Top of Records supplied
-- ==== Sys2Proof/Laws/KeptIzMem.lean ====
section
/-!
SUPPORT. What the operations of Machine/IzMem.lean keep (`Kept`).
-/
namespace Sys2Proof.Machine

set_option linter.all false

variable {q : List Instr} {k : W64}

theorem izLd_kept {x0 : Nat} {x1 : Nat} {x2 : Bool} {x3 : State} (h3 : Kept q k x3) : KeptX q k (izLd x0 x1 x2 x3) := by
  unfold izLd
  repeat' (first | with_reducible assumption | (intro) | with_reducible apply izRun_kept | with_reducible apply izPop1_kept | with_reducible apply izLoad_kept | with_reducible apply keptX_next | with_reducible exact keptX_fault | with_reducible apply keptZ_go | with_reducible apply keptZ_done | with_reducible apply keptZ_trap | with_reducible exact keptZ_stall | with_reducible exact keptZ_undef | with_reducible apply keptX_ite | with_reducible apply kept_ite | with_reducible apply keptZ_ite | split | dsimp only)

theorem izSt_kept {x0 : Nat} {x1 : Nat} {x2 : State} (h2 : Kept q k x2) : KeptX q k (izSt x0 x1 x2) := by
  unfold izSt
  repeat' (first | with_reducible assumption | (intro) | with_reducible apply izRun_kept | with_reducible apply izPop2_kept | with_reducible apply winPost_kept | (with_reducible refine winPost_keptE (by assumption) ?_) | with_reducible apply keptX_next | with_reducible exact keptX_fault | with_reducible apply keptZ_go | with_reducible apply keptZ_done | with_reducible apply keptZ_trap | with_reducible exact keptZ_stall | with_reducible exact keptZ_undef | with_reducible apply keptX_ite | with_reducible apply kept_ite | with_reducible apply keptZ_ite | simp only [kept_upd] | split | dsimp only)

theorem execIzLd8_kept {x0 : Nat} {x1 : State} (h1 : Kept q k x1) : KeptX q k (execIzLd8 x0 x1) := by
  unfold execIzLd8
  repeat' (first | with_reducible assumption | (intro) | with_reducible apply izLd_kept | with_reducible apply keptX_next | with_reducible exact keptX_fault | split | dsimp only)

theorem execIzLd16_kept {x0 : Nat} {x1 : State} (h1 : Kept q k x1) : KeptX q k (execIzLd16 x0 x1) := by
  unfold execIzLd16
  repeat' (first | with_reducible assumption | (intro) | with_reducible apply izLd_kept | with_reducible apply keptX_next | with_reducible exact keptX_fault | split | dsimp only)

theorem execIzLd32_kept {x0 : Nat} {x1 : State} (h1 : Kept q k x1) : KeptX q k (execIzLd32 x0 x1) := by
  unfold execIzLd32
  repeat' (first | with_reducible assumption | (intro) | with_reducible apply izLd_kept | with_reducible apply keptX_next | with_reducible exact keptX_fault | split | dsimp only)

theorem execIzLd64_kept {x0 : Nat} {x1 : State} (h1 : Kept q k x1) : KeptX q k (execIzLd64 x0 x1) := by
  unfold execIzLd64
  repeat' (first | with_reducible assumption | (intro) | with_reducible apply izLd_kept | with_reducible apply keptX_next | with_reducible exact keptX_fault | split | dsimp only)

theorem execIzLds8_kept {x0 : Nat} {x1 : State} (h1 : Kept q k x1) : KeptX q k (execIzLds8 x0 x1) := by
  unfold execIzLds8
  repeat' (first | with_reducible assumption | (intro) | with_reducible apply izLd_kept | with_reducible apply keptX_next | with_reducible exact keptX_fault | split | dsimp only)

theorem execIzLds16_kept {x0 : Nat} {x1 : State} (h1 : Kept q k x1) : KeptX q k (execIzLds16 x0 x1) := by
  unfold execIzLds16
  repeat' (first | with_reducible assumption | (intro) | with_reducible apply izLd_kept | with_reducible apply keptX_next | with_reducible exact keptX_fault | split | dsimp only)

theorem execIzLds32_kept {x0 : Nat} {x1 : State} (h1 : Kept q k x1) : KeptX q k (execIzLds32 x0 x1) := by
  unfold execIzLds32
  repeat' (first | with_reducible assumption | (intro) | with_reducible apply izLd_kept | with_reducible apply keptX_next | with_reducible exact keptX_fault | split | dsimp only)

theorem execIzSt8_kept {x0 : Nat} {x1 : State} (h1 : Kept q k x1) : KeptX q k (execIzSt8 x0 x1) := by
  unfold execIzSt8
  repeat' (first | with_reducible assumption | (intro) | with_reducible apply izSt_kept | with_reducible apply keptX_next | with_reducible exact keptX_fault | split | dsimp only)

theorem execIzSt16_kept {x0 : Nat} {x1 : State} (h1 : Kept q k x1) : KeptX q k (execIzSt16 x0 x1) := by
  unfold execIzSt16
  repeat' (first | with_reducible assumption | (intro) | with_reducible apply izSt_kept | with_reducible apply keptX_next | with_reducible exact keptX_fault | split | dsimp only)

theorem execIzSt32_kept {x0 : Nat} {x1 : State} (h1 : Kept q k x1) : KeptX q k (execIzSt32 x0 x1) := by
  unfold execIzSt32
  repeat' (first | with_reducible assumption | (intro) | with_reducible apply izSt_kept | with_reducible apply keptX_next | with_reducible exact keptX_fault | split | dsimp only)

theorem execIzSt64_kept {x0 : Nat} {x1 : State} (h1 : Kept q k x1) : KeptX q k (execIzSt64 x0 x1) := by
  unfold execIzSt64
  repeat' (first | with_reducible assumption | (intro) | with_reducible apply izSt_kept | with_reducible apply keptX_next | with_reducible exact keptX_fault | split | dsimp only)

theorem izAtomic_kept {x0 : Task} {x1 : Nat} {x2 : W64 → Option W64} {x3 : State} (h3 : Kept q k x3) : KeptZ q k (izAtomic x0 x1 x2 x3) := by
  unfold izAtomic
  repeat' (first | with_reducible assumption | (intro) | with_reducible apply izLoad_kept | with_reducible apply winWrite_kept | (with_reducible refine winWrite_keptE (by assumption) ?_) | with_reducible apply keptZ_go | with_reducible apply keptZ_done | with_reducible apply keptZ_trap | with_reducible exact keptZ_stall | with_reducible exact keptZ_undef | with_reducible apply keptZ_ite | with_reducible apply kept_ite | simp only [kept_upd] | split | dsimp only)

theorem execIzAadd_kept {x0 : Nat} {x1 : State} (h1 : Kept q k x1) : KeptX q k (execIzAadd x0 x1) := by
  unfold execIzAadd
  repeat' (first | with_reducible assumption | (intro) | with_reducible apply izRun_kept | with_reducible apply izPop2_kept | with_reducible apply izAtomic_kept | with_reducible apply keptX_next | with_reducible exact keptX_fault | with_reducible apply keptZ_go | with_reducible apply keptZ_done | with_reducible apply keptZ_trap | with_reducible exact keptZ_stall | with_reducible exact keptZ_undef | split | dsimp only)

theorem execIzCas_kept {x0 : Nat} {x1 : State} (h1 : Kept q k x1) : KeptX q k (execIzCas x0 x1) := by
  unfold execIzCas
  repeat' (first | with_reducible assumption | (intro) | with_reducible apply izRun_kept | with_reducible apply izPop3_kept | with_reducible apply izAtomic_kept | with_reducible apply keptX_next | with_reducible exact keptX_fault | with_reducible apply keptZ_go | with_reducible apply keptZ_done | with_reducible apply keptZ_trap | with_reducible exact keptZ_stall | with_reducible exact keptZ_undef | with_reducible apply keptX_ite | with_reducible apply kept_ite | with_reducible apply keptZ_ite | split | dsimp only)

theorem execIzColl_kept {x0 : Nat} {x1 : State} (h1 : Kept q k x1) : KeptX q k (execIzColl x0 x1) := by
  unfold execIzColl
  repeat' (first | with_reducible assumption | (intro) | with_reducible apply izRun_kept | with_reducible apply keptX_next | with_reducible exact keptX_fault | with_reducible apply keptZ_go | with_reducible apply keptZ_done | with_reducible apply keptZ_trap | with_reducible exact keptZ_stall | with_reducible exact keptZ_undef | simp only [kept_upd] | split | dsimp only)

theorem copyPieces_kept {x0 : Win} {x1 : Win} {x2 : Nat} {x3 : Nat} {x4 : Nat} {x5 : Nat} {x6 : Task} {x7 : State} (h7 : Kept q k x7) : KeptOP q k (copyPieces x0 x1 x2 x3 x4 x5 x6 x7) := by
  induction x4 generalizing x5 x6 x7 with
  | zero =>
    unfold copyPieces
    repeat' (first | with_reducible assumption | (intro) | with_reducible apply winWrite_kept | (with_reducible refine winWrite_keptE (by assumption) ?_) | with_reducible apply winMet_kept | with_reducible apply keptO_bindS | with_reducible apply keptOP_bindP | with_reducible apply keptO_bind | with_reducible apply keptOP_bind | with_reducible apply keptOP_some | with_reducible exact keptOP_none | simp only [kept_upd] | split | dsimp only)
  | succ n ih =>
    unfold copyPieces
    repeat' (first | with_reducible assumption | (intro) | with_reducible apply winWrite_kept | (with_reducible refine winWrite_keptE (by assumption) ?_) | with_reducible apply winMet_kept | with_reducible apply keptO_bindS | with_reducible apply keptOP_bindP | with_reducible apply keptO_bind | with_reducible apply keptOP_bind | with_reducible apply ih | with_reducible apply keptOP_some | with_reducible exact keptOP_none | simp only [kept_upd] | split | dsimp only)
theorem copyPieces_keptE {x0 : Win} {x1 : Win} {x2 : Nat} {x3 : Nat} {x4 : Nat} {x5 : Nat} {x6 : Task} {x7 : State} {a : Task} {t : State} (e : copyPieces x0 x1 x2 x3 x4 x5 x6 x7 = some (a, t)) (h7 : Kept q k x7) : Kept q k t := by
  have w := copyPieces_kept (q := q) (k := k) (x0 := x0) (x1 := x1) (x2 := x2) (x3 := x3) (x4 := x4) (x5 := x5) (x6 := x6) (x7 := x7) h7
  rw [e] at w; exact w

theorem execIzCopy_kept {x0 : Nat} {x1 : State} (h1 : Kept q k x1) : KeptX q k (execIzCopy x0 x1) := by
  unfold execIzCopy
  repeat' (first | with_reducible assumption | (intro) | with_reducible apply izRun_kept | with_reducible apply izPop3_kept | with_reducible apply freeBytes_kept | (with_reducible refine freeBytes_keptE (by assumption) ?_) | with_reducible apply winWrite_kept | (with_reducible refine winWrite_keptE (by assumption) ?_) | with_reducible apply copyPieces_kept | (with_reducible refine copyPieces_keptE (by assumption) ?_) | with_reducible apply keptX_next | with_reducible exact keptX_fault | with_reducible apply keptZ_go | with_reducible apply keptZ_done | with_reducible apply keptZ_trap | with_reducible exact keptZ_stall | with_reducible exact keptZ_undef | with_reducible apply keptX_ite | with_reducible apply kept_ite | with_reducible apply keptZ_ite | simp only [kept_upd] | split | dsimp only)

theorem execIzFence_kept {x0 : Nat} {x1 : State} (h1 : Kept q k x1) : KeptX q k (execIzFence x0 x1) := by
  unfold execIzFence
  repeat' (first | with_reducible assumption | (intro) | with_reducible apply izRun_kept | with_reducible apply keptX_next | with_reducible exact keptX_fault | with_reducible apply keptZ_go | with_reducible apply keptZ_done | with_reducible apply keptZ_trap | with_reducible exact keptZ_stall | with_reducible exact keptZ_undef | split | dsimp only)

theorem execIzCrc32c_kept {x0 : Nat} {x1 : State} (h1 : Kept q k x1) : KeptX q k (execIzCrc32c x0 x1) := by
  unfold execIzCrc32c
  repeat' (first | with_reducible assumption | (intro) | with_reducible apply izRun_kept | with_reducible apply izPop3_kept | with_reducible apply draw_kept | (with_reducible refine draw_keptE (by assumption) ?_) | with_reducible apply izLoad_kept | with_reducible apply keptX_next | with_reducible exact keptX_fault | with_reducible apply keptZ_go | with_reducible apply keptZ_done | with_reducible apply keptZ_trap | with_reducible exact keptZ_stall | with_reducible exact keptZ_undef | with_reducible apply keptX_ite | with_reducible apply kept_ite | with_reducible apply keptZ_ite | split | dsimp only)

end Sys2Proof.Machine
end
Bottom of Records supplied
**Task brief**
In the listing above, reproduce the first line and each one after it through the line that contains "unfold izLd".

**Result below**
-- ==== Sys2Proof/Laws/KeptIzMem.lean ====
section
/-!
SUPPORT. What the operations of Machine/IzMem.lean keep (`Kept`).
-/
namespace Sys2Proof.Machine

set_option linter.all false

variable {q : List Instr} {k : W64}

theorem izLd_kept {x0 : Nat} {x1 : Nat} {x2 : Bool} {x3 : State} (h3 : Kept q k x3) : KeptX q k (izLd x0 x1 x2 x3) := by
  unfold izLd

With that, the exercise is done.